Collect the lines of the entries where "what" shows up.
(SUPPLIED MATERIAL)
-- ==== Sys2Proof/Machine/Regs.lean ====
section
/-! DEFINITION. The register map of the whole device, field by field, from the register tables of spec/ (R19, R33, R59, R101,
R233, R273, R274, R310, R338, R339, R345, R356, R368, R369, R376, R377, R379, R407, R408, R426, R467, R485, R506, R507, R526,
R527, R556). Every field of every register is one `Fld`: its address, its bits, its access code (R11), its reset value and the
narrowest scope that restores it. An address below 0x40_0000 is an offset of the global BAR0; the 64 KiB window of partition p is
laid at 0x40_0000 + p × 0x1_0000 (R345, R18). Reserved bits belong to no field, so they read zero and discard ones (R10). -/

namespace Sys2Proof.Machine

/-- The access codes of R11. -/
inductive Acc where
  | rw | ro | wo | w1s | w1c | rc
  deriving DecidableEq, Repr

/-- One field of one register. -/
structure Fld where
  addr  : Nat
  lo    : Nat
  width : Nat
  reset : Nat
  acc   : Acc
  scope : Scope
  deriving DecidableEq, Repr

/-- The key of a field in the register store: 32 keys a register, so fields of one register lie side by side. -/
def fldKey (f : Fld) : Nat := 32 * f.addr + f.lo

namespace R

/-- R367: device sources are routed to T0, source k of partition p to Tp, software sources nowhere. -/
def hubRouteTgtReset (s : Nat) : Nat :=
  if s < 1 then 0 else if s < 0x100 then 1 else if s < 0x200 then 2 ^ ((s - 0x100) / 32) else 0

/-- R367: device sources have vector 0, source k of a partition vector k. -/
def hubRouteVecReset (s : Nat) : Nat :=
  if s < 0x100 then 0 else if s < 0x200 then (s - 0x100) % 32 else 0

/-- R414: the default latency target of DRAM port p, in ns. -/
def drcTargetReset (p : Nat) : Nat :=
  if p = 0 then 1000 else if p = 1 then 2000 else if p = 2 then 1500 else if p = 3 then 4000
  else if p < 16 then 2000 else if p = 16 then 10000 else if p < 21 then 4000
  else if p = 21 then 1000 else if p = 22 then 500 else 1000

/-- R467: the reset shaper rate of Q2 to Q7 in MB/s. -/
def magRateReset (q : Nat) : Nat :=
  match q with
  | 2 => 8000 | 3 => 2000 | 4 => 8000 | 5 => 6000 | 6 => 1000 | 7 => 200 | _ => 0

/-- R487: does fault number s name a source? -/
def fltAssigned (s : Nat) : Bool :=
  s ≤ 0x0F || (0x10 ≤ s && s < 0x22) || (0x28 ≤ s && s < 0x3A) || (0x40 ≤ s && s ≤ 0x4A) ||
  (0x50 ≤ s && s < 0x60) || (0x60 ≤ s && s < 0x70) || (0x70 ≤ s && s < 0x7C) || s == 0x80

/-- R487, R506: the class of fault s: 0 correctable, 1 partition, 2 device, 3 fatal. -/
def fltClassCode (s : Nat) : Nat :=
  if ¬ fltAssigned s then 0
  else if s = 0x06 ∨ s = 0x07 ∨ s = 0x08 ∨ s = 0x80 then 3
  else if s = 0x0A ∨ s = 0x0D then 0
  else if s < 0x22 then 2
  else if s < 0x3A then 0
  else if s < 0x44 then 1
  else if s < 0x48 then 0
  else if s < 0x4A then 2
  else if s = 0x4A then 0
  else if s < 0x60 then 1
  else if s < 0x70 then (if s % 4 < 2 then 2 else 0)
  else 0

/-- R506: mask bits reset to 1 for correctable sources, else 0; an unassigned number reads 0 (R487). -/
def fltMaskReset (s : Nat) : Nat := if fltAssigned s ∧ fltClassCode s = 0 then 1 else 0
(End SUPPLIED MATERIAL)
(SUPPLIED MATERIAL)
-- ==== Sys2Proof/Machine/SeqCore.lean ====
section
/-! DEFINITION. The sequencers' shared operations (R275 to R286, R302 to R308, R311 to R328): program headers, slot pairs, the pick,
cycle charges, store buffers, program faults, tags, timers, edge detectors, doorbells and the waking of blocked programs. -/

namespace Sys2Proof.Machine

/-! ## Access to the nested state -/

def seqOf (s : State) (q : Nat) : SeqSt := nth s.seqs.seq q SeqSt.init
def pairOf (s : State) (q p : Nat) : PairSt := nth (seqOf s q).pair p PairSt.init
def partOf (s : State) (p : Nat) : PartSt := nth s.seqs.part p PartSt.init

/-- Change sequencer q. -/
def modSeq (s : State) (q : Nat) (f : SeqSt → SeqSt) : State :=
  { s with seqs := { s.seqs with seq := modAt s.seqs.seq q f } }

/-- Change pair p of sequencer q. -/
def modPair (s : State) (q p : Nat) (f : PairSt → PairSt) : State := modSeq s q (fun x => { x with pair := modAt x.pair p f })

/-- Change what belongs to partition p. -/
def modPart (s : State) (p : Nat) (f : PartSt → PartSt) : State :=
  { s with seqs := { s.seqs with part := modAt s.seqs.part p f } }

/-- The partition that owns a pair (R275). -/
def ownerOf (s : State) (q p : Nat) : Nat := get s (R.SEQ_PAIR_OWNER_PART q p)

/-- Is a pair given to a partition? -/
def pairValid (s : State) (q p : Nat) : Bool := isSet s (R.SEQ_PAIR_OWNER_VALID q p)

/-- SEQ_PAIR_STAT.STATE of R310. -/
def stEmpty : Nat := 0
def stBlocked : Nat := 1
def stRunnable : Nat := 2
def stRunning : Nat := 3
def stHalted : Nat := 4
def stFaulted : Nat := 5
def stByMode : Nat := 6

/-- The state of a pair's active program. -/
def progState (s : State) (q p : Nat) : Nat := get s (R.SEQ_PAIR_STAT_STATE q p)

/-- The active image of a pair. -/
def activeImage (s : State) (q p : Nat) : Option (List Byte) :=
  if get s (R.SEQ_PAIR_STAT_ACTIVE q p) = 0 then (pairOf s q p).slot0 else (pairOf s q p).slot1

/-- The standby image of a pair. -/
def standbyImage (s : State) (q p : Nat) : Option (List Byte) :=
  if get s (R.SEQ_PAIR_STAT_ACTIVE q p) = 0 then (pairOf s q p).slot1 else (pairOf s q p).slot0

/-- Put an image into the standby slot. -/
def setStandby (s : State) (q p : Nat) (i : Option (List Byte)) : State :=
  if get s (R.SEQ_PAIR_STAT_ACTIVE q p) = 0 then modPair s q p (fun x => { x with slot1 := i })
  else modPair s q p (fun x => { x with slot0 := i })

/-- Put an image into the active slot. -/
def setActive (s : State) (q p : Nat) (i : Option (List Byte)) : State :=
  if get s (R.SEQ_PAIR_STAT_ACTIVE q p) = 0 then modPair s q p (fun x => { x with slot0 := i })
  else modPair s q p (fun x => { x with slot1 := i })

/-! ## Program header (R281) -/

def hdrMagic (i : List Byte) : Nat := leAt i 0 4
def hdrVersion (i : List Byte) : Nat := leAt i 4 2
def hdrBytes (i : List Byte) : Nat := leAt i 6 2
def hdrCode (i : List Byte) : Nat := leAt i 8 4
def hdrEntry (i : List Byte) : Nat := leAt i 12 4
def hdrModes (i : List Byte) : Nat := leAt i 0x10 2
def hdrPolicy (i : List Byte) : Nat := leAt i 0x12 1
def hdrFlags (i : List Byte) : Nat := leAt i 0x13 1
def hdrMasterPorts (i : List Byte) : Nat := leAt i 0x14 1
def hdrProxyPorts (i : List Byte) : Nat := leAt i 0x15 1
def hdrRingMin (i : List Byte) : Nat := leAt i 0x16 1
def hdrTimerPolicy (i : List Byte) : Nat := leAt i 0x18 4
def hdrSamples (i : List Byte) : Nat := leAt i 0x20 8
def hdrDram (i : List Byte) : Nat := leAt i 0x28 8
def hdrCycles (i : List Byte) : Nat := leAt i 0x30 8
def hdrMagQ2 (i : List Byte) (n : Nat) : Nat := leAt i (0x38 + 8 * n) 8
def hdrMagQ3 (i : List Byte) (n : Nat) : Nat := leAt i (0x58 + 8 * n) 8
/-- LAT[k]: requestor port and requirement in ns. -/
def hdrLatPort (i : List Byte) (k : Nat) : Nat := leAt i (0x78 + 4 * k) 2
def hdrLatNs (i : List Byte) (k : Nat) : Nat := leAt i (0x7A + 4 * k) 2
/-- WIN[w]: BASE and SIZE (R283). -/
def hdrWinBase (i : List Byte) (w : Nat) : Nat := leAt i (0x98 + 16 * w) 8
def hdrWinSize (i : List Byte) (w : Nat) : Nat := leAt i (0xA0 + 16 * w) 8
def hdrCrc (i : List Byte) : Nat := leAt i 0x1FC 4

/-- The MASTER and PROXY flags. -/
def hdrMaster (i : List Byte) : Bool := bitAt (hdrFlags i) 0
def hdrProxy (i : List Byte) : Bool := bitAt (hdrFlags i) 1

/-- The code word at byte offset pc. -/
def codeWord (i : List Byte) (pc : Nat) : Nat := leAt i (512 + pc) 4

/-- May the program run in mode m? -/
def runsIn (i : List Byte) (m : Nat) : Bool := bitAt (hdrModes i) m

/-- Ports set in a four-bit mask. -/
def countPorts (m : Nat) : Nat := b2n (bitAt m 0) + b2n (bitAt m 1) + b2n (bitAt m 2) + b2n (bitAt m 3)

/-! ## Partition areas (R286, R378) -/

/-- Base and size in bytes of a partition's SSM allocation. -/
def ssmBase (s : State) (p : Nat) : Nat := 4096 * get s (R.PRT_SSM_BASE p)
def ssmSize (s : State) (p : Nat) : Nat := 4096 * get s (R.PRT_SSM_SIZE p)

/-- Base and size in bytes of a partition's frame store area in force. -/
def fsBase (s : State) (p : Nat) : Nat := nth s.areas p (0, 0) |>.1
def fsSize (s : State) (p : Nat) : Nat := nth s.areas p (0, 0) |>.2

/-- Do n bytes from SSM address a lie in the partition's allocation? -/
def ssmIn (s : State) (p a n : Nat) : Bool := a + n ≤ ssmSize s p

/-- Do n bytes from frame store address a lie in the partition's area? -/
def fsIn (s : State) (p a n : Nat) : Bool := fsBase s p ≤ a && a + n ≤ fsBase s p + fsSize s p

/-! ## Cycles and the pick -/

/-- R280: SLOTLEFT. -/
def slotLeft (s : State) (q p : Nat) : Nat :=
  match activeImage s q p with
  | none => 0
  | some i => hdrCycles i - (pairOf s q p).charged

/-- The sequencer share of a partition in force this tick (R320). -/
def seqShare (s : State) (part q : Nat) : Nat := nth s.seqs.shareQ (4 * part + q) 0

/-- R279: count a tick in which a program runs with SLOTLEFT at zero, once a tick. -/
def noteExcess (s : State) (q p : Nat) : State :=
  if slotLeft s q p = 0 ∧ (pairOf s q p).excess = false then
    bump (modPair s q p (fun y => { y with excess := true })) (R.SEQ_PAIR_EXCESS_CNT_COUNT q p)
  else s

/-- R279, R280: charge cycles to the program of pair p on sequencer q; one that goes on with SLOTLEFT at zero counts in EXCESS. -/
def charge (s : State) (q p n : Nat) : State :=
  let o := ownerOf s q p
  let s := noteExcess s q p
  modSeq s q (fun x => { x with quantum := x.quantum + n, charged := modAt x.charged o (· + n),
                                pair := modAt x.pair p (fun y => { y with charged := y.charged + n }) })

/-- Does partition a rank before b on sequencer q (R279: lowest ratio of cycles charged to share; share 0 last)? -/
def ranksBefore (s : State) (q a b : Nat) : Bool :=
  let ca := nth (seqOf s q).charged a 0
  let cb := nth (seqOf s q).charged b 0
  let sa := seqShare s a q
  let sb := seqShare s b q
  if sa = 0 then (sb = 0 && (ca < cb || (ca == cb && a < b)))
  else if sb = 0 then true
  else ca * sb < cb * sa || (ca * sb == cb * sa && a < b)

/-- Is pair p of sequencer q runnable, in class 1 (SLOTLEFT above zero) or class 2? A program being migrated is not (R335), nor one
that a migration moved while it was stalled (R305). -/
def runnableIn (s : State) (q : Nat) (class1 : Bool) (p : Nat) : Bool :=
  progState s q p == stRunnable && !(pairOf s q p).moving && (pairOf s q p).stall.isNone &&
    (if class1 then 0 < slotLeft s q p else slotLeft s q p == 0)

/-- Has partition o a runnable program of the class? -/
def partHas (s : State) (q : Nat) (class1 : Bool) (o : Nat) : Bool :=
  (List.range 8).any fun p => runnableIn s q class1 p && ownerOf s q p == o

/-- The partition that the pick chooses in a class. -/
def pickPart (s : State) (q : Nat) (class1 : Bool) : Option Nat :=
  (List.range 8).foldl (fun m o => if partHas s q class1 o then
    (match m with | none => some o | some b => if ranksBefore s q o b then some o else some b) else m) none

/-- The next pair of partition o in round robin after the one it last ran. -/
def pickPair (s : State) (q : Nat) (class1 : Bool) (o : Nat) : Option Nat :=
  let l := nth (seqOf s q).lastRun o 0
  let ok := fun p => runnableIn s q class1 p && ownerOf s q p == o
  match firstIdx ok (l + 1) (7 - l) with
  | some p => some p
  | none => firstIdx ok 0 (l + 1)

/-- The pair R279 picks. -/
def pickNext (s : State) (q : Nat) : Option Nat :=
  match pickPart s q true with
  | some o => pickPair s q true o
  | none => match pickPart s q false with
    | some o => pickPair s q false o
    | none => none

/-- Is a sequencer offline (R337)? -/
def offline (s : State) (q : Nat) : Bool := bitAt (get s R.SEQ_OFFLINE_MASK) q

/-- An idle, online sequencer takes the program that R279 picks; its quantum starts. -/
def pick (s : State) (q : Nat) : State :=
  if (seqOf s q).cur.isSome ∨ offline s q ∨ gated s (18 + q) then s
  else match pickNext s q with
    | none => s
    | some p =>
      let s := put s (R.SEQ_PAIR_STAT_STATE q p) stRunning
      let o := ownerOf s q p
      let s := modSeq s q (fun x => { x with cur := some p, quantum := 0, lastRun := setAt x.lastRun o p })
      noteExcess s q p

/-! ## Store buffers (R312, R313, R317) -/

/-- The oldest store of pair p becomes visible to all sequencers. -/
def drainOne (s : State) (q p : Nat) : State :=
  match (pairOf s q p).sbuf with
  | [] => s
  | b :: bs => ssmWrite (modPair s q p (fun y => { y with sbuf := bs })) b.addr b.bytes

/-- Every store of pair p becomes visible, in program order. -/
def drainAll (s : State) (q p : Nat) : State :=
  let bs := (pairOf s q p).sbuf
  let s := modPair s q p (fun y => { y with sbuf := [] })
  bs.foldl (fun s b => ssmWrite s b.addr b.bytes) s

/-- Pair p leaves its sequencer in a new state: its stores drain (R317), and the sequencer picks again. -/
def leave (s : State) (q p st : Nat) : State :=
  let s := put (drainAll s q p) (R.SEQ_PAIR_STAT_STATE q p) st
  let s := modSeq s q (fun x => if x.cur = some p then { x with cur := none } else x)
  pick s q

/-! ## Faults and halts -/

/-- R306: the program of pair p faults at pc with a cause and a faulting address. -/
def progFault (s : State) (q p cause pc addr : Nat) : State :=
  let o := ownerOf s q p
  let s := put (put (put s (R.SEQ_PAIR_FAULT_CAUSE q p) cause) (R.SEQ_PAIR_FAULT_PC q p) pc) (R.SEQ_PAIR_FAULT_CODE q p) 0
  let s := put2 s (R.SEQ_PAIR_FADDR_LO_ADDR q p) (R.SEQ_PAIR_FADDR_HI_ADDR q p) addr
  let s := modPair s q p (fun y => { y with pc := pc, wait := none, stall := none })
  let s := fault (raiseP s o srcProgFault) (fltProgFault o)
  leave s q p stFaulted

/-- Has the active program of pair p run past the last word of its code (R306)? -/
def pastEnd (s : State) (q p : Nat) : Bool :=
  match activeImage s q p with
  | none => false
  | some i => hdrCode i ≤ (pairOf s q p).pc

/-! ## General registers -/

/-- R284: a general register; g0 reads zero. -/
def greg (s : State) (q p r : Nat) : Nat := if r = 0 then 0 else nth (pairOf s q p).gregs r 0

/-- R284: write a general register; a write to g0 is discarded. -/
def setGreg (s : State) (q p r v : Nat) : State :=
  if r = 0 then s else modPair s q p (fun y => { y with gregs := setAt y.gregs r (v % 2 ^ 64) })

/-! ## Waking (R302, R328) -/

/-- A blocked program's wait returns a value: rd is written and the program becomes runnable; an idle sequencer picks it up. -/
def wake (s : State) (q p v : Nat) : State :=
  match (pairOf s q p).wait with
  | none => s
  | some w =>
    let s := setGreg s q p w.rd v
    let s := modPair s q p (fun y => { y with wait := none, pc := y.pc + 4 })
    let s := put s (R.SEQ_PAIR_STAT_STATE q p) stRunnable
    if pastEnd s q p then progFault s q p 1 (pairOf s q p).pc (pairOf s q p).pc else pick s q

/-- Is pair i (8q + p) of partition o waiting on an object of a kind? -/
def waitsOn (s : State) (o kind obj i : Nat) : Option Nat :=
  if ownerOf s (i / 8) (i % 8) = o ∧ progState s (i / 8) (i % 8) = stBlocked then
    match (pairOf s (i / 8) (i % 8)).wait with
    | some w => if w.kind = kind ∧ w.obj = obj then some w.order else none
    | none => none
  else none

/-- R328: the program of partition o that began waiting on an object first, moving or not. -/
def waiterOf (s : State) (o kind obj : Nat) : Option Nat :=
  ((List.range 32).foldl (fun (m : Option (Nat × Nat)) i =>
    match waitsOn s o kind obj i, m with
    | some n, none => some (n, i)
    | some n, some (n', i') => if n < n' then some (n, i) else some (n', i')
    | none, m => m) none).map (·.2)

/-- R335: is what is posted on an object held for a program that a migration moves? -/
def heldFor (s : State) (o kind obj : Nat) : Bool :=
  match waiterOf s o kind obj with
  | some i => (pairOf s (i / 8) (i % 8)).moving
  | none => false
(End SUPPLIED MATERIAL)
_WRITTEN ANSWER_.
/-- Change what belongs to partition p. -/
/-- R335: is what is posted on an object held for a program that a migration moves? -/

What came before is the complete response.